Let's display the information in table form. 

In [None]:
# in table form 
df_closed.groupby(['neighborhood'])['duration_in_days'].describe()

In January 2022 - March 2022, cases took the longest in Chestnut Hill. Cases typically lasted on average 19.075 days but there were only 4 cases located in Chestnut Hill during this time. Smaller sample sizes could mean more variability (look at standard deviation to explain the spread of observations).  

We can further look at the population of Chestnut Hill versus the other neighborhoods to try and make sense of this low case count. Additionally, we can broaden the time period of the cases to see if Chestnut Hill still has a low case count. 

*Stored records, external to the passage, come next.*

/-- A step takes at most the first action off the host's list, so the host stays dutiful. -/
theorem step_keeps_dutiful {s t : State} (hd : s.HostDutiful) (h : step s = .next t) : t.HostDutiful := by
  obtain ⟨_, ⟨_, rfl⟩ | ⟨a, rest, hpend, hact⟩⟩ := step_cases h
  · exact hd
  · obtain ⟨hparams, hpending⟩ := act_keeps_host hact
    intro b hb
    have hrest : b ∈ rest := by simpa [hpending] using hb
    rw [hparams]
    exact hd b (by simp [hpend, hrest])

/-! ## The statements -/

/-- Settles O9: the step goes on, and what it goes on to is good and has a dutiful host. -/
theorem dutifulHostNeverStops : Obligations.DutifulHostNeverStops := by
  unfold Obligations.DutifulHostNeverStops
  intro s hs hd
  have ⟨hp, _⟩ := hs
  obtain ⟨t, h⟩ := step_completes_of_dutiful hp hd
  exact ⟨t, h, step_keeps_inv hs h, step_keeps_dutiful hd h⟩

/-- Settles O12: of the ways in which a command can end, only the exception of WRITE_U and FILL_ROW changes
`STATUS`. -/
theorem exceptionsArePrecise : Obligations.ExceptionsArePrecise := by
  unfold Obligations.ExceptionsArePrecise
  intro i s t h
  obtain ⟨e, hraiser⟩ | ⟨_, e⟩ | ⟨ws, e, _⟩ | ⟨ws, e, _⟩ := exec_cases i s <;>
    obtain rfl := Host.Outcome.next.inj (h.symm.trans e)
  case inl => exact .inr ⟨rfl, hraiser⟩
  all_goals exact .inl rfl

/-- Settles O5: offset 0 of the port is `CMD`, and a word written to it that does not decode raises ILLEGAL. -/
theorem illegalWordOnlySetsIllegal : Obligations.IllegalWordOnlySetsIllegal := by
  unfold Obligations.IllegalWordOnlySetsIllegal
  intro s w e rest hp hpend hdecode
  have hcmd : portReg 0 = some .cmd := rfl
  exact (step_portWrite hp hcmd hpend).trans (issue_of_decode_error hdecode _)

/-- Settles O6: the idle step. -/
theorem idleBlockWaits : Obligations.IdleBlockWaits := by
  unfold Obligations.IdleBlockWaits
  exact fun _ hp h => step_idle hp h

/-- Settles O54: a reset writes the registers and the latch only, and `STATUS` with 0. -/
theorem resetClearsStatusAndKeepsMemory : Obligations.ResetClearsStatusAndKeepsMemory := by
  unfold Obligations.ResetClearsStatusAndKeepsMemory
  intro s rest hp h
  exact ⟨_, step_reset hp h, rfl, rfl, rfl, rfl, rfl⟩

end Sys2Proof.Machine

From the table above we can see how long cases take by each neighborhood, it would be interesting to further breakdown by case reason for each neighborhood. 

### Wrap Up, Next Steps 

Further analysis could be done using the 311 dataset. Using the 311 data from previous years, we can see how number of requests have changed over the years, or how case duration may have changed over the years. 

Since most requests have latitude and longitude coordinates it could be interesting to plot each case request on a map to see if there are clusters of requests in certain locations.  

Next steps could include gathering demographic data to overlay on top of the 311 dataset for further analysis. Another possible next step would be to build a model to predict how long a request could take given the request reason, subject, location, source, etc.